**WHAT IS NEEDED**
The answer must be an exact reproduction of all the entries.

"""

def State.siteResume_w : Nat := fm H.SQ_CHAIN_PAUSED ||| fm H.SQ_WAIT ||| fm F.SITE_TSTAT_RESTARTS ||| State.toSiteState_w
theorem State.siteResume_keeps (s : State) (i : Nat) : Keeps State.siteResume_w s (s.siteResume i) := by
  unfold State.siteResume
  repeat' first
    | (extract_lets +onlyGivenNames x1; clear_value (hx : x1 = _); refine Keeps.cut x1 ?_ (fun h => ?_); rw [hx]; clear hx x1; rotate_left; clear hx; rotate_right)
    | (extract_lets +onlyGivenNames x1; clear_value (hx : x1 = _); refine Keeps.cut1 x1 ?_ (fun h => ?_); rw [hx]; clear hx x1; rotate_left; clear hx; rotate_right)
    | (extract_lets +onlyGivenNames x1; clear_value (hx : x1 = _); refine Keeps.cut2 x1 ?_ (fun h => ?_); rw [hx]; clear hx x1; rotate_left; clear hx; rotate_right)
    | (extract_lets +onlyGivenNames x1; clear_value (hx : x1 = _); clear hx)
    | with_reducible assumption
    | with_reducible exact Keeps.refl _ _
    | decide +kernel
    | with_reducible apply Keeps.putA
    | with_reducible apply Keeps.setBA
    | with_reducible apply Keeps.incSatA
    | with_reducible apply Keeps.via (State.toSiteState_keeps ..)
    | with_reducible apply Keeps.iteA

def State.siteRetest_w : Nat := fm H.SQ_CHAIN_PAUSED ||| fm H.ST_HALTED ||| fm H.ST_NEXT ||| fm F.SITE_STATE_FINISHING |||
    State.testCause_w ||| State.waitDrop_w ||| State.toSiteState_w ||| State.beginTest_w
theorem State.siteRetest_keeps (s : State) (i : Nat) : Keeps State.siteRetest_w s (s.siteRetest i) := by
  unfold State.siteRetest
  repeat' first
    | (extract_lets +onlyGivenNames x1; clear_value (hx : x1 = _); refine Keeps.cut x1 ?_ (fun h => ?_); rw [hx]; clear hx x1; rotate_left; clear hx; rotate_right)
    | (extract_lets +onlyGivenNames x1; clear_value (hx : x1 = _); refine Keeps.cut1 x1 ?_ (fun h => ?_); rw [hx]; clear hx x1; rotate_left; clear hx; rotate_right)
    | (extract_lets +onlyGivenNames x1; clear_value (hx : x1 = _); refine Keeps.cut2 x1 ?_ (fun h => ?_); rw [hx]; clear hx x1; rotate_left; clear hx; rotate_right)
    | (extract_lets +onlyGivenNames x1; clear_value (hx : x1 = _); clear hx)
    | with_reducible assumption
    | with_reducible exact Keeps.refl _ _
    | decide +kernel
    | with_reducible apply Keeps.putA
    | with_reducible apply Keeps.setBA
    | with_reducible apply Keeps.via (State.testCause_keeps ..)
    | with_reducible apply Keeps.via (State.waitDrop_keeps ..)
    | with_reducible apply Keeps.via (State.toSiteState_keeps ..)
    | with_reducible apply Keeps.via (State.beginTest_keeps ..)
    | with_reducible apply Keeps.iteA

def State.siteAbort_w : Nat := fm H.ST_CAUSE ||| fm H.ST_BIN_FORCE ||| fm H.ST_TASKS_CUT ||| fm H.ST_NEXT ||| fm H.ST_OUT_SAFE ||| State.siteOutSafe_w |||
    State.toSiteState_w ||| State.calBoundary_w ||| State.dqDropSite_w ||| State.testCause_w ||| State.chainStopNext_w |||
    State.engAbort_w
theorem State.siteAbort_keeps (s : State) (i : Nat) : Keeps State.siteAbort_w s (s.siteAbort i) := by
  unfold State.siteAbort
  repeat' first
    | (extract_lets +onlyGivenNames x1; clear_value (hx : x1 = _); refine Keeps.cut x1 ?_ (fun h => ?_); rw [hx]; clear hx x1; rotate_left; clear hx; rotate_right)
    | (extract_lets +onlyGivenNames x1; clear_value (hx : x1 = _); refine Keeps.cut1 x1 ?_ (fun h => ?_); rw [hx]; clear hx x1; rotate_left; clear hx; rotate_right)
    | (extract_lets +onlyGivenNames x1; clear_value (hx : x1 = _); refine Keeps.cut2 x1 ?_ (fun h => ?_); rw [hx]; clear hx x1; rotate_left; clear hx; rotate_right)
    | (extract_lets +onlyGivenNames x1; clear_value (hx : x1 = _); clear hx)
    | with_reducible assumption
    | with_reducible exact Keeps.refl _ _
    | decide +kernel
    | with_reducible apply Keeps.putA
    | with_reducible apply Keeps.setBA
    | with_reducible apply Keeps.via (State.siteOutSafe_keeps ..)
    | with_reducible apply Keeps.via (State.toSiteState_keeps ..)
    | with_reducible apply Keeps.via (State.calBoundary_keeps ..)
    | with_reducible apply Keeps.via (State.dqDropSite_keeps ..)
    | with_reducible apply Keeps.via (State.testCause_keeps ..)
    | with_reducible apply Keeps.via (State.chainStopNext_keeps ..)
    | with_reducible apply Keeps.via (State.engAbort_keeps ..)
    | with_reducible apply Keeps.iteA

def State.siteCmd_w : Nat := State.beginTest_w ||| State.sitePause_w ||| State.siteResume_w ||| State.siteRetest_w |||
    State.siteAbort_w
theorem State.siteCmd_keeps (s : State) (cmd i : Nat) : Keeps State.siteCmd_w s (s.siteCmd cmd i) := by
  unfold State.siteCmd
  repeat' first
    | with_reducible assumption
    | with_reducible exact Keeps.refl _ _
    | decide +kernel
    | with_reducible apply Keeps.via (State.beginTest_keeps ..)
    | with_reducible apply Keeps.via (State.sitePause_keeps ..)
    | with_reducible apply Keeps.via (State.siteResume_keeps ..)
    | with_reducible apply Keeps.via (State.siteRetest_keeps ..)
    | with_reducible apply Keeps.via (State.siteAbort_keeps ..)
    | split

"""

**OUTPUT FOR THIS TASK**
def State.siteResume_w : Nat := fm H.SQ_CHAIN_PAUSED ||| fm H.SQ_WAIT ||| fm F.SITE_TSTAT_RESTARTS ||| State.toSiteState_w
theorem State.siteResume_keeps (s : State) (i : Nat) : Keeps State.siteResume_w s (s.siteResume i) := by
  unfold State.siteResume
  repeat' first
    | (extract_lets +onlyGivenNames x1; clear_value (hx : x1 = _); refine Keeps.cut x1 ?_ (fun h => ?_); rw [hx]; clear hx x1; rotate_left; clear hx; rotate_right)
    | (extract_lets +onlyGivenNames x1; clear_value (hx : x1 = _); refine Keeps.cut1 x1 ?_ (fun h => ?_); rw [hx]; clear hx x1; rotate_left; clear hx; rotate_right)
    | (extract_lets +onlyGivenNames x1; clear_value (hx : x1 = _); refine Keeps.cut2 x1 ?_ (fun h => ?_); rw [hx]; clear hx x1; rotate_left; clear hx; rotate_right)
    | (extract_lets +onlyGivenNames x1; clear_value (hx : x1 = _); clear hx)
    | with_reducible assumption
    | with_reducible exact Keeps.refl _ _
    | decide +kernel
    | with_reducible apply Keeps.putA
    | with_reducible apply Keeps.setBA
    | with_reducible apply Keeps.incSatA
    | with_reducible apply Keeps.via (State.toSiteState_keeps ..)
    | with_reducible apply Keeps.iteA

def State.siteRetest_w : Nat := fm H.SQ_CHAIN_PAUSED ||| fm H.ST_HALTED ||| fm H.ST_NEXT ||| fm F.SITE_STATE_FINISHING |||
    State.testCause_w ||| State.waitDrop_w ||| State.toSiteState_w ||| State.beginTest_w
theorem State.siteRetest_keeps (s : State) (i : Nat) : Keeps State.siteRetest_w s (s.siteRetest i) := by
  unfold State.siteRetest
  repeat' first
    | (extract_lets +onlyGivenNames x1; clear_value (hx : x1 = _); refine Keeps.cut x1 ?_ (fun h => ?_); rw [hx]; clear hx x1; rotate_left; clear hx; rotate_right)
    | (extract_lets +onlyGivenNames x1; clear_value (hx : x1 = _); refine Keeps.cut1 x1 ?_ (fun h => ?_); rw [hx]; clear hx x1; rotate_left; clear hx; rotate_right)
    | (extract_lets +onlyGivenNames x1; clear_value (hx : x1 = _); refine Keeps.cut2 x1 ?_ (fun h => ?_); rw [hx]; clear hx x1; rotate_left; clear hx; rotate_right)
    | (extract_lets +onlyGivenNames x1; clear_value (hx : x1 = _); clear hx)
    | with_reducible assumption
    | with_reducible exact Keeps.refl _ _
    | decide +kernel
    | with_reducible apply Keeps.putA
    | with_reducible apply Keeps.setBA
    | with_reducible apply Keeps.via (State.testCause_keeps ..)
    | with_reducible apply Keeps.via (State.waitDrop_keeps ..)
    | with_reducible apply Keeps.via (State.toSiteState_keeps ..)
    | with_reducible apply Keeps.via (State.beginTest_keeps ..)
    | with_reducible apply Keeps.iteA

def State.siteAbort_w : Nat := fm H.ST_CAUSE ||| fm H.ST_BIN_FORCE ||| fm H.ST_TASKS_CUT ||| fm H.ST_NEXT ||| fm H.ST_OUT_SAFE ||| State.siteOutSafe_w |||
    State.toSiteState_w ||| State.calBoundary_w ||| State.dqDropSite_w ||| State.testCause_w ||| State.chainStopNext_w |||
    State.engAbort_w
theorem State.siteAbort_keeps (s : State) (i : Nat) : Keeps State.siteAbort_w s (s.siteAbort i) := by
  unfold State.siteAbort
  repeat' first
    | (extract_lets +onlyGivenNames x1; clear_value (hx : x1 = _); refine Keeps.cut x1 ?_ (fun h => ?_); rw [hx]; clear hx x1; rotate_left; clear hx; rotate_right)
    | (extract_lets +onlyGivenNames x1; clear_value (hx : x1 = _); refine Keeps.cut1 x1 ?_ (fun h => ?_); rw [hx]; clear hx x1; rotate_left; clear hx; rotate_right)
    | (extract_lets +onlyGivenNames x1; clear_value (hx : x1 = _); refine Keeps.cut2 x1 ?_ (fun h => ?_); rw [hx]; clear hx x1; rotate_left; clear hx; rotate_right)
    | (extract_lets +onlyGivenNames x1; clear_value (hx : x1 = _); clear hx)
    | with_reducible assumption
    | with_reducible exact Keeps.refl _ _
    | decide +kernel
    | with_reducible apply Keeps.putA
    | with_reducible apply Keeps.setBA
    | with_reducible apply Keeps.via (State.siteOutSafe_keeps ..)
    | with_reducible apply Keeps.via (State.toSiteState_keeps ..)
    | with_reducible apply Keeps.via (State.calBoundary_keeps ..)
    | with_reducible apply Keeps.via (State.dqDropSite_keeps ..)
    | with_reducible apply Keeps.via (State.testCause_keeps ..)
    | with_reducible apply Keeps.via (State.chainStopNext_keeps ..)
    | with_reducible apply Keeps.via (State.engAbort_keeps ..)
    | with_reducible apply Keeps.iteA

def State.siteCmd_w : Nat := State.beginTest_w ||| State.sitePause_w ||| State.siteResume_w ||| State.siteRetest_w |||
    State.siteAbort_w
theorem State.siteCmd_keeps (s : State) (cmd i : Nat) : Keeps State.siteCmd_w s (s.siteCmd cmd i) := by
  unfold State.siteCmd
  repeat' first
    | with_reducible assumption
    | with_reducible exact Keeps.refl _ _
    | decide +kernel
    | with_reducible apply Keeps.via (State.beginTest_keeps ..)
    | with_reducible apply Keeps.via (State.sitePause_keeps ..)
    | with_reducible apply Keeps.via (State.siteResume_keeps ..)
    | with_reducible apply Keeps.via (State.siteRetest_keeps ..)
    | with_reducible apply Keeps.via (State.siteAbort_keeps ..)
    | split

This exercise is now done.